-- ==== Sys2Proof/Machine/Rs.lean ====
section
/-!
DEFINITION. Sys2Proof/Machine/Rs.lean: the Store code RS(34,32) (R369 to R371). Bytes stand as numbers below 256.
-/

namespace Sys2Proof.Machine

/-- A byte of GF(2^8) times α = 2, modulo 0x11D (R369). -/
def gfTwo (a : Nat) : Nat := if 128 ≤ a then (2 * a) ^^^ 0x11D else 2 * a

/-- A byte times a power of α. -/
def gfPow (a : Nat) : Nat → Nat
  | 0 => a
  | n + 1 => gfPow (gfTwo a) n

/-- The polynomial a unit's bytes are, at α (R370): byte i is the coefficient of x^(33 - i). -/
def syndrome1 (bs : List Nat) : Nat := bs.foldl (fun a b => gfTwo a ^^^ b) 0

/-- The exclusive or of a unit's bytes (R370). -/
def syndrome0 (bs : List Nat) : Nat := bs.foldl (· ^^^ ·) 0

/-- The check bytes P0 and P1 of 32 bytes (R369): the remainder by x² + 3x + 2, from the two syndromes of the data. -/
def checkBytes (data : List Nat) : Nat × Nat :=
  let r := (data ++ [0, 0]).foldl (fun (r : Nat × Nat) b =>
    let h := r.1
    (r.2 ^^^ (gfTwo h ^^^ h), b ^^^ gfTwo h)) (0, 0)
  (r.1, r.2)

/-- What the decoder makes of two syndromes (R370): clean; a byte at a degree out by a value; uncorrectable. -/
inductive RsSays where
  | clean
  | fix (degree value : Nat)
  | bad
  deriving DecidableEq, Repr

/-- The decoder of R370. -/
def rsDecode (s0 s1 : Nat) : RsSays :=
  if s0 = 0 ∧ s1 = 0 then .clean
  else if s0 = 0 ∨ s1 = 0 then .bad
  else match (upTo 34).find? fun j => gfPow s0 j = s1 with | some j => .fix j s0 | none => .bad

/-- Two check bytes as a list. -/
def checkPair (p : Nat × Nat) : List Byte := [BitVec.ofNat 8 p.1, BitVec.ofNat 8 p.2]

/-- The check bytes of `n` sectors of 32 bytes, or of a page group's quarters (R200). -/
def sectorChecks : Nat → List Byte → List Byte
  | 0, _ => []
  | n + 1, bs => checkPair (checkBytes ((bs.take 32).map (·.toNat))) ++ sectorChecks n (bs.drop 32)

/-- The check bytes that mark a unit uncorrectable (R371): those with which S0 is 0x01 and S1 is α^200. They are the data's own check
bytes plus the one pair with these syndromes, since the code is linear. -/
def markedChecks (data : List Nat) : List Byte :=
  let p := checkBytes data
  let h := gfPow (gfPow 1 200 ^^^ 1) 230
  checkPair (p.1 ^^^ h, p.2 ^^^ h ^^^ 1)

/-- An error pattern over a unit's 34 bytes. -/
def errPattern (e : List (Fin 34 × Byte)) : List Nat :=
  e.foldl (fun l x => l.set x.1 (l.getD x.1 0 ^^^ x.2.toNat)) (List.replicate 34 0)

/-- What comes of a unit read with errors: right as read, corrected rightly, wrong though it passes the code, or
uncorrectable. -/
inductive UnitSays where
  | right | corrected | wrong | bad
  deriving DecidableEq, Repr

/-- A stored unit of 34 bytes read with errors and decoded (R370). -/
def unitSays (unit : List Nat) (e : List (Fin 34 × Byte)) : UnitSays :=
  let p := errPattern e
  let c := List.zipWith (· ^^^ ·) (fit34 unit) p
  match rsDecode (syndrome0 c) (syndrome1 c) with
  | .clean => if p.all (· = 0) then .right else .wrong
  | .bad => .bad
  | .fix j v => if (p.set (33 - j) (p.getD (33 - j) 0 ^^^ v)).all (· = 0) then .corrected else .wrong
where
  /-- Thirty-four bytes, the missing ones zero. -/
  fit34 (l : List Nat) : List Nat := (l ++ List.replicate (34 - l.length) 0).take 34

end Sys2Proof.Machine
end

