-- ==== Sys2Proof/Machine/Cellar.lean ====
section
/-!
DEFINITION. Sys2Proof/Machine/Cellar.lean: the Cellar's translation layer (chapter Cellar Flash Tier): slots, rows,
superblocks, fetches, relocation, rebuild, training.
-/

namespace Sys2Proof.Machine

/- ## Slots and images (R342, R343) -/

/-- Slots of the Cellar map (R342). -/
def slotCount : Nat := 12800000000

/-- Slots below which the quotas and the reserve stay (R342). -/
def slotBound : Nat := 12695312500

/-- Free slots (R362). -/
def State.slotsFree (s : State) : Nat := slotCount - s.cellar.images.length

/-- Slots below SLOT_LOW (R343). -/
def State.slotsLow (s : State) : Bool := decide (s.slotsFree < s.val .slotLow 0 0)

/-- The image a slot holds. -/
def State.image (s : State) (slot : Nat) : Option Image := Tbl.find s.cellar.images slot

/-- The live page whose slot this is, if any. -/
def State.slotPage (s : State) (slot : Nat) : Option Nat := (s.pages.find? fun e => e.2.slot = some slot).map (·.1)

/-- A map page is changed (R346): it joins the end of the list unless it waits there already. -/
def Cellar.mapChange (c : Cellar) (slot : Nat) : Cellar :=
  let pg := slot * 5 / 4096
  if c.map.any (fun e => e.1 = pg) then c else { c with map := c.map ++ [(pg, c.rowSeq)] }

/-- An image stored in a slot. -/
def State.putImage (s : State) (slot : Nat) (i : Image) : State :=
  s.setCellar ({ s.cellar with images := Tbl.put s.cellar.images slot i }.mapChange slot)

/-- A slot freed when nothing refers to its image (R342). -/
def State.releaseSlot (s : State) (slot : Nat) : State :=
  match s.image slot with
  | none => s
  | some i =>
    if i.refs ≠ 0 ∨ (s.slotPage slot).isSome then s
    else s.setCellar ({ s.cellar with images := Tbl.del s.cellar.images slot }.mapChange slot)

/-- A reference of a manifest or version taken on an image, or given up. -/
def State.refImage (s : State) (slot : Nat) : State :=
  match s.image slot with
  | none => s
  | some i => s.setCellar { s.cellar with images := Tbl.put s.cellar.images slot { i with refs := i.refs + 1 } }

/-- A reference given up; the slot is freed with the last. -/
def State.unrefImage (s : State) (slot : Nat) : State :=
  match s.image slot with
  | none => s
  | some i =>
    (s.setCellar { s.cellar with images := Tbl.put s.cellar.images slot { i with refs := i.refs - 1 } }).releaseSlot slot

/-- The first number from `i` on, within `fuel`, that a table does not list. -/
def firstUnlisted {α : Type} (t : Tbl α) : Nat → Nat → Nat
  | 0, i => i
  | n + 1, i => if (Tbl.find t i).isSome then firstUnlisted t n (i + 1) else i

/-- A slot for a new image: the lowest free one (DESIGN CHOICE: which slot is taken is not stated). -/
def State.newSlot (s : State) : Nat := firstUnlisted s.cellar.images s.cellar.images.length 0

/- ## Superblocks and rows (R336, R339, R341, R349, R352) -/

/-- Superblocks of a set (R336). -/
def sbPerSet : Nat := 8 * 2543
/-- Zone superblocks of a set (R349). -/
def zonePerSet : Nat := 894
/-- Bytes of a unit of a TLC row, or of a pSLC row (R336). -/
def unitBytes (zone : Bool) : Nat := if zone then 65536 else 196608
/-- Data bytes of a TLC superblock of 16 dies (R336). -/
def tlcSbBytes : Nat := 1509949440
/-- Rows of a superblock: wordlines of a block (R335). -/
def rowsPerSb : Nat := 512

/-- The key of a superblock. -/
def sbKey (set way block : Nat) : Nat := 65536 * set + 2543 * way + block
/-- The set of a superblock's key. -/
def sbSet (k : Nat) : Nat := k / 65536
/-- A zone superblock: the first 894 of each set once the zone is set (DESIGN CHOICE: R349 does not say which). -/
def State.isZone (s : State) (k : Nat) : Bool := s.cellar.zoneSet && decide (k % 65536 < zonePerSet)

/-- A superblock. -/
def State.super (s : State) (k : Nat) : Superblock := Tbl.get s.cellar.supers k Superblock.init
/-- The state with a superblock replaced. -/
def State.setSuper (s : State) (k : Nat) (b : Superblock) : State :=
  s.setCellar { s.cellar with supers := Tbl.put s.cellar.supers k b }

/-- ERASED TLC superblocks of a set (R351, R362). -/
def State.erasedTlc (s : State) (set : Nat) : Nat :=
  sbPerSet - (if s.cellar.zoneSet then zonePerSet else 0)
    - Tbl.count s.cellar.supers fun k b => decide (sbSet k = set) && !s.isZone k && decide (b.mode ≠ .erased)

/-- A Cellar channel. -/
def State.cchan (s : State) (c : Nat) : CellarChan := Tbl.get s.cellar.chans c CellarChan.init
/-- The state with a Cellar channel replaced. -/
def State.setCchan (s : State) (c : Nat) (v : CellarChan) : State :=
  s.setCellar { s.cellar with chans := Tbl.put s.cellar.chans c v }

/-- The positions of a superblock in service, a bit for each (R336): those whose die is in service (R358) and which it does not run without
(R355, R356). -/
def State.sbDies (s : State) (k : Nat) : Nat :=
  (upTo 16).foldl (fun m p => setBit m p (bitOf (s.cchan (2 * p + sbSet k)).dies (k % 65536 / 2543) && !bitOf (Tbl.get s.cellar.left k 0) p)) 0

/-- The positions of a mask, in order. -/
def positionsOf (dies : Nat) : List Nat := (upTo 16).filter fun p => bitOf dies p

/-- Data bytes of a row, its header among them, with a unit on each of the positions: all but the parity unit's (R336, R339, R356). -/
def rowData (dies : Nat) (zone : Bool) : Nat := ((positionsOf dies).length - 1) * unitBytes zone
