/-- The tables of a room by id. -/
def State.tablesOf (s : State) (room : Nat) : Tbl (List Byte) :=
  (upTo 32).filterMap fun id => (s.tableOf room id).map fun img => (id, img)

/-- A coded brick of a room's page expanded, with the expansion of its base (R181, R182). -/
def State.expandCoded (s : State) (k b : Nat) (st : Stored) (foot : Expanded) : Expanded :=
  expand ⟨b, s.tablesOf (pageRoom k), foot⟩ st

/-- What a DELTA brick without its base is: cause 8 for a footing brick that is missing. DESIGN CHOICE: R181 gives the footing's cause
and does not number the cause of one that is absent; 8 is that of a named thing that is not there. -/
def noFooting : Expanded := .error ⟨8, 0, 0, 0⟩

/-- A brick of a page decrypted and expanded, its footing brick with it, which is decrypted under the tweak of its base (R181, R182,
R196). A poisoned footing brick is a mismatched one (R377). DESIGN CHOICE: its cause is 6, as of a record that cannot be used. -/
def State.expandIn (s : State) (k b gen : Nat) (l : Laid) (footing : Tbl (Nat × Laid)) : Expanded :=
  let foot : Expanded := match Tbl.find footing b with
    | some (g, f) => if recPoison f.record then .error ⟨6, 0, 0, 0⟩ else s.expandCoded k b (s.openBrick k b g f) noFooting
    | none => noFooting
  s.expandCoded k b (s.openBrick k b gen l) foot

/-- A brick of a page's Store copy expanded. -/
def State.plainOf (s : State) (bk : Nat) : Expanded :=
  let p := s.page (bk / 16)
  s.expandIn (bk / 16) (bk % 16) p.gen (p.brick (bk % 16)) p.footing

/-- What the compressor is given for a page (R162, R175, R202, R203): attributes, threshold, tables bound. -/
def State.codeChoice (s : State) (k : Nat) : CodeChoice :=
  let room := pageRoom k
  let a := s.pageAttr k
  let w := (s.windowOf k).getD 0
  let tab (id : Nat) : Option (Nat × List CodeWord) := (s.tableOf room id).map fun img => (id, codeOf img)
  let t := s.val .windowTables room w
  let native := decide (s.val .roomTableMode room 0 = 0)
  let ready := decide (Tbl.get s.codec.usable (16 * room + w) (s.now + 1) ≤ s.now)
  let byteT := if native then (if bitOf t 31 then tab (bitsOf t 20 16) else none) else if ready then tab (2 * w) else none
  let expT := if native then (if bitOf t 15 then tab (bitsOf t 12 8) else none) else if ready then tab (2 * w + 1) else none
  let smT := if native ∧ bitOf t 7 then tab (bitsOf t 4 0) else none
  { isSealed := attrSealed a, element := attrElement a, rawMax := s.val .roomRawThreshold room 0,
    byteT := byteT, expT := expT, smT := smT }

/-- The bays a page's stored form needs (R312, R315): eight sectors a bay, its footing bricks behind. -/
def baysFor (bs : List Laid) (footing : Tbl (Nat × Laid)) : Nat :=
  ceilDiv ((bs.map fun b => recSectors b.record).sum + Tbl.total footing fun _ f => recSectors f.2.record) 8

/-- A marked page's note of whether it was written since the freeze, set. -/
def State.markWritten (s : State) (k : Nat) (b : Bool) : State :=
  let upd (m : MarkedPage) : MarkedPage := if m.page = k then { m with written := b } else m
  s.setShelves (Tbl.each s.shelves fun _ f => { f with job := f.job.map fun j => { j with marked := j.marked.map upd } })

/-- A marked page has been written since the freeze. -/
def State.writtenSince (s : State) (k : Nat) : Bool :=
  s.shelves.any fun e => match e.2.job with
    | some j => j.marked.any fun m => decide (m.page = k) && m.written
    | none => false

/-- A brick's new stored form laid in the page's frame (R316): in place within BAYS unless a shelve marked the page; else in
a new run, the old one kept for the shelve. None where the region has no run left. -/
def State.layBrick (s : State) (bk : Nat) (st : Laid) : Option State :=
  let k := bk / 16
  let p := s.page k
  let bs := p.store.set (bk % 16) st
  let foot := Tbl.del p.footing (bk % 16)
  let s' := s.setPage k { p with bricks := bs, footing := foot }
  match p.frame.bind fun f => (Tbl.find s.store.frames f).map fun e => (f, e) with
  | none => some s'
  | some (f, e) =>
    let need := baysFor bs foot
    let marked := s.isMarked k && e.kept.isNone
    if need ≤ e.bays ∧ !marked then some s' else s'.reRun f (max need 1) marked

/- ## The directory's part of a page (R238) and the landing -/

/-- A landing slot. -/
def State.slotOf (s : State) (bk : Nat) : Option Landing := Tbl.find s.landing bk

/-- A slot just taken. -/
def Landing.init (now : Nat) : Landing := ⟨List.replicate 256 0, 0, 0, false, now, false, none, 0, false, none⟩

/-- A write to a marked slot takes a new one, and leaves it behind (R214). -/
def Landing.leftBehind (l : Landing) : Bool := l.marked && !l.filling && l.under.isNone

/-- A write to a brick needs a landing slot that it has not. -/
def State.needsSlot (s : State) (bk : Nat) : Bool := match s.slotOf bk with | none => true | some l => l.leftBehind

/-- The state with a landing slot put. -/
def State.putSlot (s : State) (bk : Nat) (l : Landing) : State := s.setLanding (Tbl.put s.landing bk l)

/-- The landing is full (R135, R138): reserved bricks count. -/
def State.landingFull (s : State) : Bool := decide (landingSize ≤ s.landingUsed)

/-- The dirty ceiling in force (R393). -/
def State.ceiling (s : State) : Nat := s.cistern.ceiling

/-- `more` stored bytes fit under the ceiling (R90, R146). -/
def State.fits (s : State) (more : Nat) : Bool := decide (s.dirtyStored + more ≤ s.ceiling)

/- ## What a write does to its page -/

/-- Pages of a Store-pinned window that are held pinned. -/
def State.countWindowPinned (s : State) (room : Nat) (w : Option Nat) : Nat :=
    Tbl.count s.pages fun k p => decide (pageRoom k = room) && decide (s.windowOf k = w) && p.inStore && !p.unpinned

/-- PIN_SPILL with the pages placed unpinned in the last 64 courses, at most one per room per 64 courses (R143, R159). -/
def State.spillSaid (s : State) (room w : Nat) : State :=
    let recent := ((Tbl.get s.tier.spills room []).filter fun t => decide (s.now < t + 64 * 4096)) ++ [s.now]
    let s := s.setTier { s.tier with spills := Tbl.put s.tier.spills room recent }
    if s.quiet64 (Tbl.find s.tier.spillAt room) then
      (s.setTier { s.tier with spillAt := Tbl.put s.tier.spillAt room s.now }).raise
        { code := 0x3002, sev := 1, unit := srcRoom room, args := leBytes 1 w ++ leBytes 4 recent.length }
    else s

/-- A page's frame found in a region and its state made DIRTY or VOLATILE (R107, R133, R143, R317). -/
def State.allocate (s : State) (k home : Nat) : State :=
  let a := s.pageAttr k
  let room := pageRoom k
  let durable := attrDurable a
  let f := s.findFrame (s.frameRegion home)
  let g := s.freshGen k
  let w := s.windowOf k
  let pinned := s.countWindowPinned room w
  let spill := decide (attrPlacement a = 2) && decide ((s.room room).effStore < 4096 * (pinned + 1))
  let p := { s.page k with mode := if durable then .dirty else .volatile, frame := some f, bricks := [],
                           gen := g, gens := g + 1, behind := false, groupSeq := 0,
                           dirtySince := s.now, unpinned := spill,
                           heat := 0, lastTouch := s.time.course }
  let s := s.setStore { s.store with frames := Tbl.put s.store.frames f ⟨k, 0, 0, none⟩ }
  let s := (s.setPage k p).settleOverdraft room
  if spill then s.spillSaid room (w.getD 0) else s
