-- ==== Sys2Proof/Machine/Coherence.lean ====
section
/-!
DEFINITION. Sys2Proof/Machine/Coherence.lean: the directory, recalls, crash scans (R94, R228 to R239), and what they do to
the data of lines.
-/

namespace Sys2Proof.Machine

/-- The room of a line's key. -/
def lineRoom (l : Nat) : Nat := l / 2 ^ 40
/-- Line address bits [45:6] of a line's key. -/
def lineAddr (l : Nat) : Nat := l % 2 ^ 40

/-- The home slice of a page (R229): the XOR of the two-bit groups of its page number. -/
def homeSlice (page : Nat) : Nat := (upTo 17).foldl (fun a i => a ^^^ (page / 4 ^ i % 4)) 0

/-- The slice that holds a line's entry (R229). -/
def State.sliceOf (s : State) (l : Nat) : Nat := ((s.page (linePage l)).loft).getD (homeSlice (pageNo (linePage l)))

/-- The set of a line within its slice (R228). -/
def setOf (l : Nat) : Nat :=
  let a := lineAddr l
  a % 2 ^ 20 ^^^ (a / 2 ^ 20) ^^^ (lineRoom l * 2 ^ 14)

/-- A line's directory entry; none is free. -/
def State.dirEntry (s : State) (l : Nat) : Option DirEntry := Tbl.find s.dir.entries l

/-- The state with the directory's entries replaced. -/
def State.setEntries (s : State) (t : Tbl DirEntry) : State := s.setDir { s.dir with entries := t }

/-- A line's entry set; free when it has none, or no holder and is not Lost. -/
def State.putEntry (s : State) (l : Nat) (e : Option DirEntry) : State :=
  match e with
  | none => s.setEntries (Tbl.del s.dir.entries l)
  | some e => s.setEntries (if e.ports = 0 ∧ e.st ≠ .lost then Tbl.del s.dir.entries l else Tbl.put s.dir.entries l e)

/-- BUSY (R230): a BackInv for the line is outstanding, or data it brought are not yet applied. -/
def State.dirBusy (s : State) (l : Nat) : Bool :=
  s.dir.recalls.any (fun r => decide (r.line = l)) || s.dir.returned.any (fun r => decide (r.line = l))

/-- The ports of a mask. -/
def portsOf (mask : Nat) : List Nat := (upTo 32).filter fun p => bitOf mask p

/-- BackInv sent to the ports of a mask for a line (R84, R94, R231); a port with one outstanding gets no second. Answers the
recalls sent, as 4,096 times the port plus the TAG. -/
def State.recallPorts (s : State) (l : Nat) (discard : Bool) : List Nat → List Nat × State
  | [] => ([], s)
  | p :: ps =>
    match s.dir.recalls.find? fun r => decide (r.line = l) && decide (r.port = p) with
    | some r =>
      let mark (x : Recall) : Recall := if discard ∧ x.line = l ∧ x.port = p then { x with discard := true } else x
      let s := s.setDir { s.dir with recalls := s.dir.recalls.map mark }
      let (ids, s) := s.recallPorts l discard ps
      ((4096 * p + r.tag) :: ids, s)
    | none =>
      let tag := s.dir.nextTag % 4096
      let d := { s.dir with recalls := s.dir.recalls ++ [⟨p, tag, l, s.now, discard⟩], nextTag := (tag + 1) % 4096 }
      let s := ((s.setDir d).queueTx p (headOf 8 (lineRoom l) tag (lineAddr l) 0) [] [(3, 1)]).send (.backInv p tag (lineRoom l) (lineAddr l))
      let (ids, s) := s.recallPorts l discard ps
      ((4096 * p + tag) :: ids, s)

/-- A line granted to holders (R231, R233). -/
def State.grant (s : State) (l : Nat) (st : DirMode) (ports : Nat) : State :=
  (s.setDir { s.dir with entries := Tbl.put s.dir.entries l ⟨st, ports, s.dir.grants, false⟩, grants := s.dir.grants + 1 })

/-- One victim recall counted; DIR_RECALL_PRESSURE past the limit in 64 courses, at most once per 64 courses (R233). -/
def State.victimCounted (s : State) (slice : Nat) : State :=
  let d := s.dir
  let old := decide (d.recentFrom + 64 * 4096 ≤ s.now)
  let d := { d with victims := d.victims + 1, recent := if old then 1 else d.recent + 1,
                    recentFrom := if old then s.now else d.recentFrom }
  let s := s.setDir d
  if s.val .dirRecallWarn 0 0 < d.recent && s.quiet64 d.warnAt then
    (s.setDir { d with warnAt := some s.now }).raise
      { code := 0x5804, sev := 1, region := slice, unit := 0x2C3, args := leBytes 4 d.recent ++ leBytes 4 d.entries.length }
  else s

/-- The ready stamp of a crash scan (R236): its start plus 438 courses. -/
def Scan.ready (c : Scan) : Nat := c.start + 438 * 4096

/-- The place of a line's set in a scan's walk: the sets passed before it. -/
def Scan.place (c : Scan) (l : Nat) : Nat := (setOf l + 2 ^ 20 - c.first) % 2 ^ 20

/-- The Hold a scan puts on a line whose entry holds a crashed port and which the walk has not passed (R236, R237): the latest of their ready
stamps. -/
def State.scanHold (s : State) (l : Nat) : Option Nat :=
  match s.dirEntry l with
  | none => none
  | some e =>
    let hits := (s.dir.scans ++ s.dir.downs).filter fun c => bitOf e.ports c.port && decide (c.walked ≤ c.place l)
    hits.foldl (fun (a : Option Nat) c => some (max (a.getD 0) c.ready)) none

/-- The victim that a line's request claims. -/
def State.setClaim (s : State) (l : Nat) (v : Option Nat) : State :=
  s.setDir { s.dir with claims := match v with | none => Tbl.del s.dir.claims l | some v => Tbl.put s.dir.claims l v }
= = =
- _Aim of the task_
Give back, unchanged, the line that holds "def State.scanHold (s" along with all lines after it through the last line above.

- _Exercise solution_
def State.scanHold (s : State) (l : Nat) : Option Nat :=
  match s.dirEntry l with
  | none => none
  | some e =>
    let hits := (s.dir.scans ++ s.dir.downs).filter fun c => bitOf e.ports c.port && decide (c.walked ≤ c.place l)
    hits.foldl (fun (a : Option Nat) c => some (max (a.getD 0) c.ready)) none

/-- The victim that a line's request claims. -/
def State.setClaim (s : State) (l : Nat) (v : Option Nat) : State :=
  s.setDir { s.dir with claims := match v with | none => Tbl.del s.dir.claims l | some v => Tbl.put s.dir.claims l v }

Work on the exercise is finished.